Song of Experience

I wrote "Shadow Play" in two parts. Part 1 is called "Experience" and part 2 is called "Innocence." This is because on my personal journey this past year, I went through two important phases of my life: hardships as an adult and maintaining what was inherently good about me from my childhood.

In college, I was assigned to read William Blake's "Songs of Innocence and of Experience" and it instantly became a favorite of mine. Blake comments on the idea that our souls are made up of two parts: experience in adulthood that corrupts us through sin and a state of protected innocence we carry from childhood. I play with this dichotomy throughout the entire book.

My first poem, and the first one I wrote for the book, is called, "Song of Experience."

Hear the Voice of the Wise
             It Sings with Reason from the Past
For Ears and Eyes
Have Recognized
            The Death of childhood at Last

For Pain's Not Cut and Dry
            It Starts from birth through Blood and Tears
And When We Die
The Sirens Cry
            To Echo Dismal Dreams and Fears

Our Choices Do Impact
            Our Spirits Painted Colored Light
With This Format
We're All Abstract
            Our Happenings Aren't Black and White

Manhood Isn't Simple
            When God Is Plucking at Our Strings
Fatal, Fickle
Flute and Fiddle
            We're Played with Sharps and Notes That Sting

This is an introduction to the entire book and sets the tone for what the book is about.
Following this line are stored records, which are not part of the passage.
-- ==== Sys2Proof/Machine/Zones.lean ====
section
/-! DEFINITION. The requests DISABLE, ENABLE, EFFECTS OPEN and EFFECTS CLOSE (R65, R66, R87). -/

namespace Sys2Proof.Machine

/-! ### Disablements (R87) -/

/-- A list of zones with one more, ascending. -/
def insertZone (zones : List Nat) (z : Nat) : List Nat :=
  zones.filter (· < z) ++ z :: zones.filter (z < ·)

/-- A change to the own disablement list: the log, the mark, and the own Detection Unit (R62), in this order (log entry
78). -/
def State.setDisablements (s : State) (zones : List Nat) (event : LogEvent) : State :=
  ((((s.setAlarm fun a => { a with disablements := zones }).log event).mark).recomputeDisabled).react

/-- DISABLE (R87). -/
def requestDisable (s : State) (z : Nat) : State × Answer :=
  if !(s.roles.desk && s.authorities.reset) then (s, { code := .noAuthority })
  else if !zoneInRange z then (s, { code := .badRequest })
  else if s.alarm.disablements.contains z then (s, { code := .accepted })
  else if (s.alarm.zoneAt z).condition.inAlarm then (s, { code := .refusedState .alarm })
  else if 8 ≤ s.alarm.disablements.length then (s, { code := .full })
  else (s.setDisablements (insertZone s.alarm.disablements z) (.disablementSet z), { code := .accepted })

/-- ENABLE (R87). -/
def requestEnable (s : State) (z : Nat) : State × Answer :=
  if !(s.roles.desk && s.authorities.reset) then (s, { code := .noAuthority })
  else if !zoneInRange z then (s, { code := .badRequest })
  else if !s.alarm.disablements.contains z then (s, { code := .refusedState .notDisabled })
  else
    (s.setDisablements (s.alarm.disablements.filter (· ≠ z)) (.disablementCleared z), { code := .accepted })

/-! ### Effects windows (R65, R66) -/

/-- The own window list with an entry for a zone it does not hold, ascending by zone. -/
def insertWindow (windows : List WindowEntry) (entry : WindowEntry) : List WindowEntry :=
  windows.filter (·.zone < entry.zone) ++ entry :: windows.filter (entry.zone < ·.zone)

/-- R65: one zone of EFFECTS OPEN. -/
def openZone (inhibitable : Nat → Bool) (duration : Nat) (windows : List WindowEntry) (z : Nat) :
    List WindowEntry × ZoneResult :=
  if !inhibitable z then (windows, .notInhibitable)
  else if windows.any fun w => w.zone == z then (windows, .alreadyOpen)
  else if 8 ≤ windows.length then (windows, .full)
  else (insertWindow windows { zone := z, remaining := duration }, .opened)

/-- R66: one zone of EFFECTS CLOSE. One that the request named before is no longer listed (log entry 70). -/
def closeZone (windows : List WindowEntry) (z : Nat) : List WindowEntry × ZoneResult :=
  if windows.any fun w => w.zone == z then (windows.filter fun w => w.zone != z, .closed)
  else (windows, .notOpen)

/-- The zones of a request taken one by one, with their zone results. -/
def takeZones (one : List WindowEntry → Nat → List WindowEntry × ZoneResult) :
    List WindowEntry → List Nat → List WindowEntry × List (Nat × ZoneResult)
  | windows, [] => (windows, [])
  | windows, z :: zs =>
    let (windows', result) := one windows z
    let (windows'', results) := takeZones one windows' zs
    (windows'', (z, result) :: results)

/-- A well-formed zone list of 1 to 8 zones (R65, R66). -/
def zonesGood (zones : List Nat) : Bool :=
  !zones.isEmpty && zones.length ≤ 8 && zones.all zoneInRange

/-- R65: the answer where no zone was OPENED follows the first zone named. -/
def refusalOf : List (Nat × ZoneResult) → AnswerCode
  | (_, .notInhibitable) :: _ => .refusedState .notInhibitable
  | (_, .alreadyOpen) :: _ => .refusedState .alreadyOpen
  | (_, .full) :: _ => .full
  | _ => .badRequest

/-- A changed window list: the mark, and the windows in force (R64, R68). -/
def State.changeWindows (s : State) (windows : List WindowEntry) : State :=
  ((s.withWindows windows).mark.recomputeWindows).react

/-- EFFECTS OPEN (R65). -/
def requestOpen (s : State) (zones : List Nat) (duration : Nat) : State × Answer :=
  if !(s.roles.desk && s.authorities.effects) then (s, { code := .noAuthority })
  else if !zonesGood zones || duration == 0 then (s, { code := .badRequest })
  else if s.alarm.stage ≠ .quiet then (s, { code := .refusedState .alarm })
  else
    let (windows, results) := takeZones
      (openZone s.zoneInhibitable (min duration Config.windowSeconds)) s.detection.windows zones
    if results.any fun x => x.2 == .opened then
      (s.changeWindows windows,
        { code := if Config.windowSeconds < duration then .clamped else .accepted, results := results })
    else (s, { code := refusalOf results, results := results })

/-- EFFECTS CLOSE (R66). R172 carries zone results with ACCEPTED and R66 gives none for the selection all: its answer carries
an empty list (log entry 97). -/
def requestClose (s : State) (selection : WindowSelection) : State × Answer :=
  if !(s.roles.desk && s.authorities.effects) then (s, { code := .noAuthority })
  else
    match selection with
    | .all =>
      (if s.detection.windows.isEmpty then s else s.changeWindows [], { code := .accepted })
    | .zones zones =>
      if !zonesGood zones then (s, { code := .badRequest })
      else
        let (windows, results) := takeZones closeZone s.detection.windows zones
        if results.any fun x => x.2 == .closed then
          (s.changeWindows windows, { code := .accepted, results := results })
        else (s, { code := .refusedState .notOpen, results := results })

end Sys2Proof.Machine
end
I capitalized most of the letters in the poem to show how prominent adulthood can be. Words like "childhood" and "birth" are left lower-cased to maintain the innocence of their concepts.

When I wrote this, I used the introduction of Blake's "Songs of Experience" to lay a foundation for a rhyme scheme. I wanted it to read like a song. There's an acknowledgment that as an adult, a part of you dies as you experience the harsh realities of heartache and pain like in the first stanza.
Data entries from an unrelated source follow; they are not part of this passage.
-- ==== Sys2Proof/Machine/Start.lean ====
section
/-! DEFINITION. Configuration and restart (chapter 12): the validation of the configuration image with the house-table
signature, the start values of every block, the start itself, and the meanings of the events of supply and RESET. -/

namespace Sys2Proof.Machine

/-! ### The image as it is read (R178) -/

/-- R178: the length of the image, the CRC included, in its first two bytes. -/
def imageLength : List Byte → Nat
  | lo :: hi :: _ => readTwo lo hi
  | _ => 0

/-- R178: the read ends at the image's length; none where the memory ends before it, or where the length leaves no room
for the length itself and the CRC. -/
def imageBytes (contents : List Byte) : Option (List Byte) :=
  if 4 ≤ imageLength contents ∧ imageLength contents ≤ contents.length then
    some (contents.take (imageLength contents))
  else none

/-- R178, R179, check 1: the CRC-16 over every byte before it equals the one that closes the image, low byte first as in a
frame (R19). -/
def crcHolds (image : List Byte) : Bool :=
  image.drop (image.length - 2) == twoBytes (crc16 (image.take (image.length - 2))).toNat

/-- R178, R179, check 1: the memory answered with a complete image whose CRC matches. -/
def imageGood : ConfigMemory → Bool
  | .noAnswer => false
  | .bytes contents _ => (imageBytes contents).any crcHolds

/-! ### Validation (R179) -/

def between (low high n : Nat) : Bool := low ≤ n && n ≤ high

def presetGood (p : PhasePreset) : Bool := p.level ≤ 255 && p.fade ≤ 600

/-- The presets of a group's five phases. -/
def presetsOf (row : GroupRow) : List PhasePreset :=
  [row.closed, row.houseOpen, row.performance, row.interval, row.houseClearing]

def detectorGood : Option DetectorSetting → Bool
  | none => true
  | some d => between 1 64 d.zone && d.type.isSome

def optionGood (good : Nat → Bool) : Option Nat → Bool
  | none => true
  | some n => good n

/-- A per-bay map has an entry for each position, channel or output, and each entry is good. -/
def mapGood {α : Type} (size : Nat) (good : α → Bool) (map : PerBay (List α)) : Bool :=
  bayList.all fun b => (map.get b).length == size && (map.get b).all good

def messagesGood (m : HouseMessages) : Bool :=
  [m.houseOpen, m.performanceStart, m.intervalStart, m.bell5, m.bell3, m.bell1, m.staffAlert,
    m.evacuation].all (between 201 250)
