-- ==== Sys2Proof/Machine/Core.lean ====
section
/-! DEFINITION. The machine as the host runs it. -/

def Sys2Proof.core : Host.Core := { State := Sys2Proof.Machine.State, Fault := Sys2Proof.Machine.Fault, Refusal := Sys2Proof.Machine.Refusal, step := Sys2Proof.Machine.step, reset := Sys2Proof.Machine.State.reset }
end

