-- ==== Sys2Proof/Certificates/Slice0/Obligations.lean ====
section
/-! DEFINITION. The statements about the FT-620 for the provers. Each says what it holds of a command or of every step,
and which rule of the manual it comes from. -/

open Sys2Proof Sys2Proof.Machine

/-! ### The queue -/

/-- A step runs the command at the front of the queue on the state with the rest of the queue. The model's choice (log
entry 3): on an empty queue one millisecond of running time passes, and nothing else changes but that a contention not
yet lost is won, and that a start in progress completes in that time (log entry 92). -/
def Obligations.StepRunsTheFrontCommandOrIdles : Prop :=
  (∀ (c : Instr) (rest : List Instr) (s : State),
    step (s.withPending (c :: rest)) = exec c (s.withPending rest)) ∧
  ∀ s : State, s.pending = [] →
    (s.power.start = none →
      ∃ t, step s = .next t ∧ t.clock = { s.clock with now := s.clock.now + 1 } ∧
        t = (s.withClock t.clock).withLines t.lines ∧
        ∀ l, t.line l = { s.line l with
          transmitter := if (s.line l).transmitter = .contending then .sending else (s.line l).transmitter }) ∧
    (s.power.start ≠ none →
      ∃ t, step s = .next t ∧ t.pending = [] ∧ t.clock.now = s.clock.now + 1 ∧ t.power.running = true ∧
        t.power.start = none ∧
        t.station.standing = if t.station.config.failure = none then .joining else .unconfigured)

/-! ### What every step keeps -/

/-- R175, R176: a step from a ring of at most 32 entries, numbered in order with the unread ones newest, leaves such a
ring. -/
def Obligations.EveryStepKeepsTheLogRing : Prop :=
  ∀ s t : State, s.panel.ringGood → step s = .next t → t.panel.ringGood

/-- R174: a step keeps each fault key at most once in the fault list. -/
def Obligations.EveryStepKeepsFaultKeysDistinct : Prop :=
  ∀ s t : State, s.panel.keysDistinct → step s = .next t → t.panel.keysDistinct

/-- R34: a step keeps one peer record for each station number from 1 to 40 other than the own, in ascending order, and no
other record. -/
def Obligations.EveryStepKeepsOneRecordPerPeer : Prop :=
  ∀ s t : State, step s = .next t →
    (s.peersComplete → t.peersComplete ∧ t.peers.oneEach) ∧ (s.peers.oneEach → t.peers.oneEach)

/-- R2: a step keeps the hold off outside PERFORMANCE and INTERVAL. -/
def Obligations.EveryStepKeepsTheHoldInTheShow : Prop :=
  ∀ s t : State, s.phase.holdLegal → step s = .next t → t.phase.holdLegal

/-- R94: a step keeps HOLD and RAISE MOTOR, as last commanded, at what the curtain state calls for. -/
def Obligations.EveryStepKeepsHoldAndMotorByState : Prop :=
  ∀ s t : State, s.curtain.outputsLegal → step s = .next t → t.curtain.outputsLegal

/-- R94: a step leaves no curtain in RAISING under a standing trigger, so the raise motor never runs while the stage is
EVACUATE or a CURTAIN zone is in ALARM. -/
def Obligations.NoStepRaisesUnderATrigger : Prop :=
  ∀ s t : State, s.raiseSafe → step s = .next t → t.raiseSafe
The poem sort of mourns the end of childhood. There's a sense of longing of wanting to go back to that "easier" time in life when you don't have the stress and worries you do as an adult.
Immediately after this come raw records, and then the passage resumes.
/-! ### The Alarm Stage Unit -/

/-- The parts that a re-evaluation with its notices may touch. -/
abbrev alarmParts : List Part := [.detection, .alarm, .curtain, .descent, .lights, .calls, .bays]

theorem setAlarm_move {ps : List Part} (h : .alarm ∈ ps) (f : Alarm → Alarm) : Move ps s (s.setAlarm f) :=
  withAlarm_move s h _

theorem rebuildMerged_move : Move [.alarm] s s.rebuildMerged := setAlarm_move s (by decide) _

theorem zoneUp_move (z : Nat) : Move [.alarm] s (s.zoneUp z) := (setAlarm_move s (by decide) _).trans (log_move _ _)

theorem appendOrder_move : Move [.alarm] s s.appendOrder := .foldl (fun t z => zoneUp_move t z) _ s

theorem takeSnapshot_move (cause : StageCause) : Move [.alarm] s (s.takeSnapshot cause) := by
  unfold State.takeSnapshot
  split
  · exact log_move _ _
  · exact (setAlarm_move s (by decide) _).trans (log_move _ _)

theorem enterEvacuate_move (cause : StageCause) : Move [.alarm] s (s.enterEvacuate cause) :=
  (((setAlarm_move s (by decide) _).trans (log_move _ _)).trans (mark_move _)).trans (takeSnapshot_move _ _)

theorem enterAlert_move : Move [.alarm] s s.enterAlert :=
  ((setAlarm_move s (by decide) _).trans (log_move _ _)).trans (mark_move _)

theorem enterInvestigate_move : Move [.alarm] s s.enterInvestigate :=
  ((setAlarm_move s (by decide) _).trans (log_move _ _)).trans (mark_move _)

theorem evalStage_move : Move [.alarm] s s.evalStage := by
  unfold State.evalStage
  split
  · exact .refl _ _
  · exact enterEvacuate_move _ _
  · exact .ite (.ite (enterInvestigate_move s) (enterAlert_move s)) (.refl _ _)
  · exact .ite (enterInvestigate_move s) (.refl _ _)
  · exact .refl _ _

theorem expiryStage_move (stage : Stage) (cause : StageCause) : Move [.alarm] s (expiryStage stage cause s) :=
  .ite (enterEvacuate_move s _) (.refl _ _)

theorem stepEight_move (adopts : Bool) : Move [.alarm] s (s.stepEight adopts) := .ite (.refl _ _) (evalStage_move s)

theorem setSilenced_move (silenced : Bool) : Move [.alarm] s (s.setSilenced silenced) :=
  .ite (.refl _ _) (((setAlarm_move s (by decide) _).trans (log_move _ _)).trans (mark_move _))

theorem evaluateBy_move {stage : State → State} (h : ∀ t, Move [.alarm] t (stage t)) :
    Move [.alarm] s (s.evaluateBy stage) :=
  (((rebuildMerged_move s).trans (appendOrder_move _)).trans (h _)).trans (setSilenced_move _ _)

theorem stageNotice_move (old new : Stage) : Move alarmParts s (s.stageNotice old new) :=
  ((((detectionStage_move s old new).mono (by decide)).trans ((lightsStage_move _ _ _).mono (by decide))).trans
    ((callsStage_move _ _ _).mono (by decide))).trans ((testTriggers_move _).mono (by decide))

theorem mergedNotice_move (before : Alarm) : Move drive s (s.mergedNotice before) :=
  .ite (.refl _ _) (testTriggers_move s)

theorem silenceNotice_move (before : Alarm) : Move sequencer s (s.silenceNotice before) :=
  .ite (.refl _ _) (callsSilence_move s)

theorem handNotices_move (before : Alarm) : Move alarmParts s (s.handNotices before) := by
  unfold State.handNotices
  have h : Move alarmParts s (s.mergedNotice before) := (mergedNotice_move s before).mono (by decide)
  dsimp only
  exact Move.trans (.ite h (h.trans (stageNotice_move _ _ _))) ((silenceNotice_move _ _).mono (by decide))

theorem reevaluateBy_move {stage : State → State} (h : ∀ t, Move [.alarm] t (stage t)) :
    Move alarmParts s (s.reevaluateBy stage) :=
  ((evaluateBy_move s h).mono (by decide)).trans (handNotices_move _ _)

theorem reevaluate_move : Move alarmParts s s.reevaluate := reevaluateBy_move s evalStage_move

theorem reactUpTo_move (n : Nat) : Move alarmParts s (reactUpTo n s) := by
  induction n generalizing s with
  | zero => exact .refl _ _
  | succ n ih =>
    unfold reactUpTo
    split
    · exact .refl _ _
    · exact ((((withZone_move s _).mono (by decide)).trans (mark_move _)).trans (reevaluate_move _)).trans (ih _)

theorem react_move : Move alarmParts s s.react := reactUpTo_move s 256

theorem review_move : Move alarmParts s s.review := (reevaluate_move s).trans (react_move _)

theorem handAll_move : Move [.detection] s s.handAll := (withDetection_move s (by decide) _).trans (markIf_move _ _)

theorem beginGeneration_move (g : Byte) (way : GenerationWay) : Move [.alarm] s (s.beginGeneration g way) :=
  (((setSilenced_move s _).trans (setAlarm_move _ (by decide) _)).trans (log_move _ _)).trans (mark_move _)

theorem adoptEvacuate_move (adopts : Bool) : Move [.alarm] s (s.adoptEvacuate adopts) :=
  .ite (enterEvacuate_move s _) (.refl _ _)

theorem takeGeneration_move (g : Byte) (way : GenerationWay) (adopts : Bool) :
    Move alarmParts s (s.takeGeneration g way adopts) := by
  unfold State.takeGeneration
  have h : Move alarmParts s (((s.beginGeneration g way).releaseLatches.handAll.evaluateBy
      (State.stepEight adopts)).adoptEvacuate adopts) :=
    (((((beginGeneration_move s g way).mono (by decide)).trans ((releaseLatches_move _).mono (by decide))).trans
      ((handAll_move _).mono (by decide))).trans
      ((evaluateBy_move _ fun t => stepEight_move t adopts).mono (by decide))).trans
      ((adoptEvacuate_move _ _).mono (by decide))
  dsimp only
  exact (((h.trans ((mergedNotice_move _ _).mono (by decide))).trans (stageNotice_move _ _ _)).trans
    ((silenceNotice_move _ _).mono (by decide))).trans (react_move _)

theorem alarmAccept_move (station : Nat) : Move alarmParts s (s.alarmAccept station) := by
  unfold State.alarmAccept
  split
  · exact takeGeneration_move _ _ _ _
  · exact review_move _

/-- What the end of the joining period may touch at the Alarm Stage Unit: the JOINING flag goes with it. -/
abbrev joinedParts : List Part := .station :: alarmParts

theorem endJoiningView_move : Move joinedParts s s.endJoiningView :=
  ((withStation_move s (by decide) _).trans ((rebuildMerged_move _).mono (by decide))).trans
    ((mergedNotice_move _ _).mono (by decide))

theorem endJoiningReview_move (adopts : Bool) : Move joinedParts s (s.endJoiningReview adopts) := by
  unfold State.endJoiningReview
  have h := (withStation_move s (ps := joinedParts) (by decide) { s.station with joining := false }).trans
    ((adoptEvacuate_move _ adopts).mono (by decide))
  dsimp only
  exact ((h.trans ((evaluateBy_move _ evalStage_move).mono (by decide))).trans
    ((handNotices_move _ _).mono (by decide))).trans ((react_move _).mono (by decide))

theorem alarmJoined_move (source : Option PeerRecord) : Move joinedParts s (s.alarmJoined source) := by
  unfold State.alarmJoined
  split
  · exact .ite (endJoiningReview_move s _)
      (((takeGeneration_move s _ _ _).mono (by decide)).trans (endJoiningView_move _))
  · exact endJoiningReview_move s _

theorem requestAck_move : Move alarmParts s (requestAck s).1 := by
  unfold requestAck
  split
  · exact .refl _ _
  · split
    · exact .refl _ _
    · split
      · exact .refl _ _
      · exact ((setAlarm_move s (by decide) _).trans (mark_move _)).trans (review_move _)

theorem requestSilence_move : Move alarmParts s (requestSilence s).1 := by
  unfold requestSilence
  split
  · exact .refl _ _
  · split
    · exact .refl _ _
    · split
      · exact .refl _ _
      · exact ((setAlarm_move s (by decide) _).trans (mark_move _)).trans (review_move _)

theorem requestReset_move : Move alarmParts s (requestReset s).1 := by
  unfold requestReset
  split
  · exact .refl _ _
  · split
    · exact .refl _ _
    · split
      · exact .refl _ _
      · dsimp only
        exact takeGeneration_move s (s.alarm.generation + 1) .ownReset false

theorem requestClearSnapshot_move : Move [.alarm] s (requestClearSnapshot s).1 :=
  (setAlarm_move s (by decide) _).trans (logIf_move _ _ _)

/-! ### Disablements and effects windows -/

theorem setDisablements_move (zones : List Nat) (event : LogEvent) :
    Move alarmParts s (s.setDisablements zones event) :=
  ((((setAlarm_move s (by decide) _).trans (log_move _ _)).trans (mark_move _)).trans
    ((recomputeDisabled_move _).mono (by decide))).trans (react_move _)

theorem changeWindows_move (windows : List WindowEntry) : Move alarmParts s (s.changeWindows windows) :=
  ((((withWindows_move s _).mono (by decide)).trans (mark_move _)).trans
    ((recomputeWindows_move _).mono (by decide))).trans (react_move _)

theorem requestDisable_move (z : Nat) : Move alarmParts s (requestDisable s z).1 := by
  unfold requestDisable
  split
  · exact .refl _ _
  · split
    · exact .refl _ _
    · split
      · exact .refl _ _
      · split
        · exact .refl _ _
        · split
          · exact .refl _ _
          · exact setDisablements_move s _ _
My favorite stanza that I wrote is the last one. Religion is a theme that recurs throughout the book and there's this internal struggle that I write about where I grapple with the idea that God allows bad things to happen for the sake of learning lessons in life, and I struggle to maintain faith through the lows that occur.

I knew when I wrote this poem that I wanted it to show that our lives are both dictated by fate and by choices. I do believe things happen for a reason, but I also believe that our choices create a ripple effect that cannot be undone. As humans, we have free will. As a child, it feels like freedom to make our own choices no matter how reckless because we don't think about repercussions. Once experiences make their mark, we are much more wise and patient with our decision-making as we get older.